BEGIN Supplied data

/-- The five ADSR registers (47_host_ops.md R387). -/
def Obligations.AdsrRegistersAreCheckedAndStored : Prop :=
  ∀ (c : Chan) (v : Word) (s : State),
    (v.toNat ≤ 0xFFFF →
      (∃ t, exec (.wrChAttack c v) s = .next t ∧
        ChannelWritten c s t { s.ch c with atk := BitVec.ofNat 16 v.toNat }) ∧
      (∃ t, exec (.wrChDecay c v) s = .next t ∧
        ChannelWritten c s t { s.ch c with dec := BitVec.ofNat 16 v.toNat }) ∧
      (∃ t, exec (.wrChRelease c v) s = .next t ∧
        ChannelWritten c s t { s.ch c with rel := BitVec.ofNat 16 v.toNat }) ∧
      (∃ t, exec (.wrChFaderate c v) s = .next t ∧
        ChannelWritten c s t { s.ch c with fade := BitVec.ofNat 16 v.toNat })) ∧
    (0xFFFF < v.toNat →
      exec (.wrChAttack c v) s = .next { s with status := .range } ∧
      exec (.wrChDecay c v) s = .next { s with status := .range } ∧
      exec (.wrChRelease c v) s = .next { s with status := .range } ∧
      exec (.wrChFaderate c v) s = .next { s with status := .range }) ∧
    (v.toNat ≤ GAIN_MAX → ∃ t, exec (.wrChSustain c v) s = .next t ∧
      ChannelWritten c s t { s.ch c with sus := BitVec.ofNat 16 v.toNat }) ∧
    (GAIN_MAX < v.toNat → exec (.wrChSustain c v) s = .next { s with status := .range }) ∧
    exec (.rdChAttack c) s = .next { s with rdata := BitVec.ofNat 32 (s.ch c).atk.toNat } ∧
    exec (.rdChDecay c) s = .next { s with rdata := BitVec.ofNat 32 (s.ch c).dec.toNat } ∧
    exec (.rdChSustain c) s = .next { s with rdata := BitVec.ofNat 32 (s.ch c).sus.toNat } ∧
    exec (.rdChRelease c) s = .next { s with rdata := BitVec.ofNat 32 (s.ch c).rel.toNat } ∧
    exec (.rdChFaderate c) s = .next { s with rdata := BitVec.ofNat 32 (s.ch c).fade.toNat }

/-- GENSEL and the volume registers VOLUME, SYSVOL, FADETGT (47_host_ops.md R386, R389, R390, R391). -/
def Obligations.BindingAndVolumeRegistersAreChecked : Prop :=
  ∀ (c : Chan) (v : Word) (s : State),
    (∀ k : Fin NUM_SLOTS, v.toNat = k.val → ∃ t, exec (.wrChGensel c v) s = .next t ∧
      ChannelWritten c s t { s.ch c with gensel := .slot k }) ∧
    (v.toNat = NOISE_SEL → ∃ t, exec (.wrChGensel c v) s = .next t ∧
      ChannelWritten c s t { s.ch c with gensel := .noise }) ∧
    (NUM_SLOTS ≤ v.toNat → v.toNat ≠ NOISE_SEL → exec (.wrChGensel c v) s = .next { s with status := .range }) ∧
    exec (.rdChGensel c) s = .next { s with rdata :=
      match (s.ch c).gensel with | .slot k => BitVec.ofNat 32 k.val | .noise => BitVec.ofNat 32 NOISE_SEL } ∧
    (v.toNat ≤ 127 →
      (∃ t, exec (.wrChVolume c v) s = .next t ∧
        ChannelWritten c s t { s.ch c with gvol := BitVec.ofNat 7 v.toNat }) ∧
      (∃ t, exec (.wrChSysvol c v) s = .next t ∧
        ChannelWritten c s t { s.ch c with svol := BitVec.ofNat 7 v.toNat, stgt := BitVec.ofNat 7 v.toNat }) ∧
      (∃ t, exec (.wrChFadetgt c v) s = .next t ∧
        ChannelWritten c s t { s.ch c with stgt := BitVec.ofNat 7 v.toNat })) ∧
    (127 < v.toNat →
      exec (.wrChVolume c v) s = .next { s with status := .range } ∧
      exec (.wrChSysvol c v) s = .next { s with status := .range } ∧
      exec (.wrChFadetgt c v) s = .next { s with status := .range }) ∧
    exec (.rdChVolume c) s = .next { s with rdata := BitVec.ofNat 32 (s.ch c).gvol.toNat } ∧
    exec (.rdChSysvol c) s = .next { s with rdata := BitVec.ofNat 32 (s.ch c).svol.toNat } ∧
    exec (.rdChFadetgt c) s = .next { s with rdata := BitVec.ofNat 32 (s.ch c).stgt.toNat }

/-- DETUNE, CHCTRL and NOTEOFF (47_host_ops.md R388, R392, R393; 42_envelope.md R257). -/
def Obligations.DetuneControlAndForcedNoteOff : Prop :=
  ∀ (c : Chan) (v : Word) (s : State),
    (∃ t, exec (.wrChDetune c v) s = .next t ∧
      ChannelWritten c s t { s.ch c with detune := BitVec.ofInt 32 v.toInt }) ∧
    exec (.rdChDetune c) s = .next { s with rdata := BitVec.ofInt 32 (s.ch c).detune.toInt } ∧
    (∃ t, exec (.wrChChctrl c v) s = .next t ∧
      ChannelWritten c s t { s.ch c with custom := v.getLsbD 0, obs := v.getLsbD 1 }) ∧
    exec (.rdChChctrl c) s =
      .next { s with rdata := BitVec.ofNat 32 ((s.ch c).custom.toNat + 2 * (s.ch c).obs.toNat) } ∧
    (∃ t, exec (.wrChNoteoff c v) s = .next t ∧
      ChannelWritten c s t { s.ch c with gain := 0, keycnt := BitVec.ofInt 32 (-1), phase := .sr }) ∧
    exec (.rdChNoteoff c) s = .next { s with rdata := 0 }

/-- The ring peek and the log peek (47_host_ops.md R404, R405). -/
def Obligations.PeekRegistersShowRingAndLog : Prop :=
  ∀ (c : Chan) (v : Word) (s : State),
    (∀ k : Fin RING_CAP, v.toNat = k.val → ∃ t, exec (.wrChRingidx c v) s = .next t ∧
      ChannelWritten c s t { s.ch c with ringidx := k }) ∧
    (RING_CAP ≤ v.toNat → exec (.wrChRingidx c v) s = .next { s with status := .range }) ∧
    exec (.rdChRingidx c) s = .next { s with rdata := BitVec.ofNat 32 (s.ch c).ringidx.val } ∧
    exec (.rdChRingdata c) s = .next { s with rdata := (s.ch c).ring[(s.ch c).ringidx] } ∧
    (∀ k : Fin LOG_CAP, v.toNat = k.val → ∃ t, exec (.wrChLogidx c v) s = .next t ∧
      ChannelWritten c s t { s.ch c with logidx := k }) ∧
    (LOG_CAP ≤ v.toNat → exec (.wrChLogidx c v) s = .next { s with status := .range }) ∧
    exec (.rdChLogidx c) s = .next { s with rdata := BitVec.ofNat 32 (s.ch c).logidx.val } ∧
    (∀ entry, (s.ch c).log[(s.ch c).logidx.val]? = some entry →
      exec (.rdChLogtick c) s = .next { s with rdata := entry.tick } ∧
      exec (.rdChLogcmd c) s = .next { s with rdata := entry.cmd }) ∧
    ((s.ch c).log.length ≤ (s.ch c).logidx.val →
      exec (.rdChLogtick c) s = .next { s with rdata := 0 } ∧
      exec (.rdChLogcmd c) s = .next { s with rdata := 0 }) ∧
    ∀ i ∈ [Instr.wrChRingdata c v, .wrChLogtick c v, .wrChLogcmd c v], exec i s = .next { s with status := .generic }

/-- The loop registers (47_host_ops.md R399). -/
def Obligations.LoopRegistersHoldTheRegion : Prop :=
  ∀ (c : Chan) (v : Word) (s : State),
    (∀ k : Fin LOG_CAP, v.toNat = k.val →
      (∃ t, exec (.wrChLoopfirst c v) s = .next t ∧ ChannelWritten c s t { s.ch c with loopFirst := k }) ∧
      (∃ t, exec (.wrChLooplast c v) s = .next t ∧ ChannelWritten c s t { s.ch c with loopLast := k })) ∧
    (LOG_CAP ≤ v.toNat →
      exec (.wrChLoopfirst c v) s = .next { s with status := .range } ∧
      exec (.wrChLooplast c v) s = .next { s with status := .range }) ∧
    (∃ t, exec (.wrChLoopstart c v) s = .next t ∧ ChannelWritten c s t { s.ch c with loopStart := v }) ∧
    (∃ t, exec (.wrChLoopend c v) s = .next t ∧ ChannelWritten c s t { s.ch c with loopEnd := v }) ∧
    exec (.rdChLoopfirst c) s = .next { s with rdata := BitVec.ofNat 32 (s.ch c).loopFirst.val } ∧
    exec (.rdChLooplast c) s = .next { s with rdata := BitVec.ofNat 32 (s.ch c).loopLast.val } ∧
    exec (.rdChLoopstart c) s = .next { s with rdata := (s.ch c).loopStart } ∧
    exec (.rdChLoopend c) s = .next { s with rdata := (s.ch c).loopEnd }

/-- LOGCTRL, LOGCOUNT, LOGCURSOR and APPTICK (47_host_ops.md R395, R396, R397). -/
def Obligations.LogControlClearsRewindsAndBinds : Prop :=
  ∀ (c : Chan) (v : Word) (s : State),
    (∃ t, exec (.wrChLogctrl c v) s = .next t ∧
      ChannelWritten c s t { s.ch c with
        log := if v.getLsbD 2 then [] else (s.ch c).log
        cursor := if v.getLsbD 2 || v.getLsbD 3 then 0 else (s.ch c).cursor
        bound := v.getLsbD 0
        loopEn := v.getLsbD 1 }) ∧
    exec (.rdChLogctrl c) s =
      .next { s with rdata := BitVec.ofNat 32 ((s.ch c).bound.toNat + 2 * (s.ch c).loopEn.toNat) } ∧
    exec (.rdChLogcount c) s = .next { s with rdata := BitVec.ofNat 32 (s.ch c).log.length } ∧
    exec (.rdChLogcursor c) s = .next { s with rdata := (s.ch c).cursor } ∧
    exec (.wrChLogcount c v) s = .next { s with status := .generic } ∧
    exec (.wrChLogcursor c v) s = .next { s with status := .generic } ∧
    (∃ t, exec (.wrChApptick c v) s = .next t ∧ ChannelWritten c s t { s.ch c with apptick := v }) ∧
    exec (.rdChApptick c) s = .next { s with rdata := (s.ch c).apptick }

/-- APPCMD appends an entry, or refuses it, the checks in order (47_host_ops.md R398): the reserved field, the tick
order, the capacity. -/
def Obligations.AppendChecksOrderAndCapacity : Prop :=
  ∀ (c : Chan) (v : Word) (s : State),
    (v.toNat / 2 ^ 21 % 64 ≠ 0 → exec (.wrChAppcmd c v) s = .next { s with status := .malformed }) ∧
    (v.toNat / 2 ^ 21 % 64 = 0 → ∀ last, (s.ch c).log.getLast? = some last →
      (s.ch c).apptick.toNat < last.tick.toNat →
      exec (.wrChAppcmd c v) s = .next { s with status := .malformed }) ∧
    (v.toNat / 2 ^ 21 % 64 = 0 →
      (∀ last, (s.ch c).log.getLast? = some last → last.tick.toNat ≤ (s.ch c).apptick.toNat) →
      ((s.ch c).log.length = LOG_CAP → exec (.wrChAppcmd c v) s = .next { s with status := .full }) ∧
      ((s.ch c).log.length < LOG_CAP → ∃ t, exec (.wrChAppcmd c v) s = .next t ∧
        ChannelWritten c s t { s.ch c with log := (s.ch c).log ++ [⟨(s.ch c).apptick, v⟩] })) ∧
    exec (.rdChAppcmd c) s = .next { s with rdata := 0 }

/-- SCHOFS and SCHCMD (47_host_ops.md R394): the reserved field is checked first, the offset next; the word takes the
slot at the offset, every later slot is cleared and every earlier one stays (44_ring.md R301). -/
def Obligations.ScheduleImmediateWritesTheRing : Prop :=
  ∀ (c : Chan) (v : Word) (s : State),
    (∃ t, exec (.wrChSchofs c v) s = .next t ∧ ChannelWritten c s t { s.ch c with schofs := v }) ∧
    exec (.rdChSchofs c) s = .next { s with rdata := (s.ch c).schofs } ∧
    (v.toNat / 2 ^ 21 % 64 ≠ 0 → exec (.wrChSchcmd c v) s = .next { s with status := .malformed }) ∧
    (v.toNat / 2 ^ 21 % 64 = 0 → RING_CAP ≤ (s.ch c).schofs.toNat →
      exec (.wrChSchcmd c v) s = .next { s with status := .full }) ∧
    (v.toNat / 2 ^ 21 % 64 = 0 → (s.ch c).schofs.toNat < RING_CAP →
      ∃ t x, exec (.wrChSchcmd c v) s = .next t ∧ ChannelWritten c s t x ∧
        x = { s.ch c with ring := x.ring } ∧
        ∀ j, j < RING_CAP → x.slotAt j =
          if j < (s.ch c).schofs.toNat then (s.ch c).slotAt j
          else if j = (s.ch c).schofs.toNat then v else 0) ∧
    exec (.rdChSchcmd c) s = .next { s with rdata := 0 }

/-- The wavetable port (47_host_ops.md R378, R379). -/
def Obligations.WavetablePortReadsAndWritesSamples : Prop :=
  ∀ (v : Word) (s : State),
    (v.toNat / 2 ^ 24 = 0 → v.toNat / 2 ^ 16 % 2 ^ 8 < NUM_SLOTS → v.toNat % 2 ^ 16 < WT_LEN →
      ∃ t, exec (.wrWtaddr v) s = .next t ∧
        t = { s with status := .ok, wtSlot := t.wtSlot, wtIdx := t.wtIdx } ∧
        t.wtSlot.val = v.toNat / 2 ^ 16 % 2 ^ 8 ∧ t.wtIdx.val = v.toNat % 2 ^ 16) ∧
    (v.toNat / 2 ^ 24 ≠ 0 ∨ NUM_SLOTS ≤ v.toNat / 2 ^ 16 % 2 ^ 8 ∨ WT_LEN ≤ v.toNat % 2 ^ 16 →
      exec (.wrWtaddr v) s = .next { s with status := .range }) ∧
    exec .rdWtaddr s = .next { s with rdata := BitVec.ofNat 32 (s.wtSlot.val * 2 ^ 16 + s.wtIdx.val) } ∧
    (∃ t, exec (.wrWtdata v) s = .next t ∧
      t = { s with status := .ok, wt := t.wt, wtIdx := t.wtIdx } ∧
      t.wtIdx.val = (s.wtIdx.val + 1) % WT_LEN ∧
      ∀ (k : Fin NUM_SLOTS) (i : Fin WT_LEN),
        t.wt[k][i] = if k = s.wtSlot ∧ i = s.wtIdx then BitVec.ofNat 16 v.toNat else s.wt[k][i]) ∧
    ∃ t, exec .rdWtdata s = .next t ∧ t = { s with rdata := t.rdata, wtIdx := t.wtIdx } ∧
      t.rdata.toInt = (s.wt[s.wtSlot][s.wtIdx]).toInt ∧ t.wtIdx.val = (s.wtIdx.val + 1) % WT_LEN

/-- The harmonic, custom-table and filter-tap ports (47_host_ops.md R380 to R385). -/
def Obligations.CoefficientPortsReadAndWriteTheirTables : Prop :=
  ∀ (v : Word) (s : State),
    (∀ k : Fin NUM_HARM, v.toNat = k.val → exec (.wrHcaddr v) s = .next { s with status := .ok, hcIdx := k }) ∧
    (NUM_HARM ≤ v.toNat → exec (.wrHcaddr v) s = .next { s with status := .range }) ∧
    exec .rdHcaddr s = .next { s with rdata := BitVec.ofNat 32 s.hcIdx.val } ∧
    (∃ t, exec (.wrHcdata v) s = .next t ∧ t = { s with status := .ok, hc := t.hc, hcIdx := t.hcIdx } ∧
      t.hcIdx.val = (s.hcIdx.val + 1) % NUM_HARM ∧
      ∀ k : Fin NUM_HARM, t.hc[k] = if k = s.hcIdx then BitVec.ofNat 16 v.toNat else s.hc[k]) ∧
    (∃ t, exec .rdHcdata s = .next t ∧ t = { s with rdata := t.rdata, hcIdx := t.hcIdx } ∧
      t.rdata.toInt = (s.hc[s.hcIdx]).toInt ∧ t.hcIdx.val = (s.hcIdx.val + 1) % NUM_HARM) ∧
    (∀ k : Fin NOTE_COUNT, v.toNat = k.val → exec (.wrCtaddr v) s = .next { s with status := .ok, ctIdx := k }) ∧
    (NOTE_COUNT ≤ v.toNat → exec (.wrCtaddr v) s = .next { s with status := .range }) ∧
    exec .rdCtaddr s = .next { s with rdata := BitVec.ofNat 32 s.ctIdx.val } ∧
    (∃ t, exec (.wrCtdata v) s = .next t ∧ t = { s with status := .ok, ct := t.ct, ctIdx := t.ctIdx } ∧
      t.ctIdx.val = (s.ctIdx.val + 1) % NOTE_COUNT ∧
      ∀ k : Fin NOTE_COUNT, t.ct[k] = if k = s.ctIdx then v else s.ct[k]) ∧
    (∃ t, exec .rdCtdata s = .next t ∧ t = { s with rdata := s.ct[s.ctIdx], ctIdx := t.ctIdx } ∧
      t.ctIdx.val = (s.ctIdx.val + 1) % NOTE_COUNT) ∧
    (∀ k : Fin NUM_TAPS, v.toNat = k.val → exec (.wrTapaddr v) s = .next { s with status := .ok, tapIdx := k }) ∧
    (NUM_TAPS ≤ v.toNat → exec (.wrTapaddr v) s = .next { s with status := .range }) ∧
    exec .rdTapaddr s = .next { s with rdata := BitVec.ofNat 32 s.tapIdx.val } ∧
    (∃ t, exec (.wrTapdata v) s = .next t ∧ t = { s with status := .ok, tap := t.tap, tapIdx := t.tapIdx } ∧
      t.tapIdx.val = (s.tapIdx.val + 1) % NUM_TAPS ∧
      ∀ k : Fin NUM_TAPS, t.tap[k] = if k = s.tapIdx then BitVec.ofNat 16 v.toNat else s.tap[k]) ∧
    (∃ t, exec .rdTapdata s = .next t ∧ t = { s with rdata := t.rdata, tapIdx := t.tapIdx } ∧
      t.rdata.toInt = (s.tap[s.tapIdx]).toInt ∧ t.tapIdx.val = (s.tapIdx.val + 1) % NUM_TAPS)

/-! ### Generator operations -/

/-- SILENCE, SQUARE50 and SQUARE25 (40_wavetable_bank.md R201, R202, R203). -/
def Obligations.SilenceAndSquareWavesFillTheSlot : Prop :=
  ∀ (dst srcA srcB : BitVec 8) (s : State),
    (dst.toNat < NUM_SLOTS →
      (∃ t, exec (.genSilence dst srcA srcB) s = .next t ∧ SlotWritten dst s t fun _ => 0) ∧
      (s.garg1.toNat ≤ 32767 →
        (∃ t, exec (.genSquare50 dst srcA srcB) s = .next t ∧
          SlotWritten dst s t fun i => if i < WT_LEN / 2 then s.garg1.toNat else -s.garg1.toNat) ∧
        ∃ t, exec (.genSquare25 dst srcA srcB) s = .next t ∧
          SlotWritten dst s t fun i => if i < WT_LEN / 4 then s.garg1.toNat else -s.garg1.toNat)) ∧
    (NUM_SLOTS ≤ dst.toNat → exec (.genSilence dst srcA srcB) s = .next { s with status := .range }) ∧
    (NUM_SLOTS ≤ dst.toNat ∨ 32767 < s.garg1.toNat →
      exec (.genSquare50 dst srcA srcB) s = .next { s with status := .range } ∧
      exec (.genSquare25 dst srcA srcB) s = .next { s with status := .range })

END Supplied data

What is required: Give back precisely the lines above that start at the line containing "c with stgt" and end at the line containing "(∃ t, exec (.wrChDetune", inclusive. No other lines belong in the output.

Expected answer:
        ChannelWritten c s t { s.ch c with stgt := BitVec.ofNat 7 v.toNat })) ∧
    (127 < v.toNat →
      exec (.wrChVolume c v) s = .next { s with status := .range } ∧
      exec (.wrChSysvol c v) s = .next { s with status := .range } ∧
      exec (.wrChFadetgt c v) s = .next { s with status := .range }) ∧
    exec (.rdChVolume c) s = .next { s with rdata := BitVec.ofNat 32 (s.ch c).gvol.toNat } ∧
    exec (.rdChSysvol c) s = .next { s with rdata := BitVec.ofNat 32 (s.ch c).svol.toNat } ∧
    exec (.rdChFadetgt c) s = .next { s with rdata := BitVec.ofNat 32 (s.ch c).stgt.toNat }

/-- DETUNE, CHCTRL and NOTEOFF (47_host_ops.md R388, R392, R393; 42_envelope.md R257). -/
def Obligations.DetuneControlAndForcedNoteOff : Prop :=
  ∀ (c : Chan) (v : Word) (s : State),
    (∃ t, exec (.wrChDetune c v) s = .next t ∧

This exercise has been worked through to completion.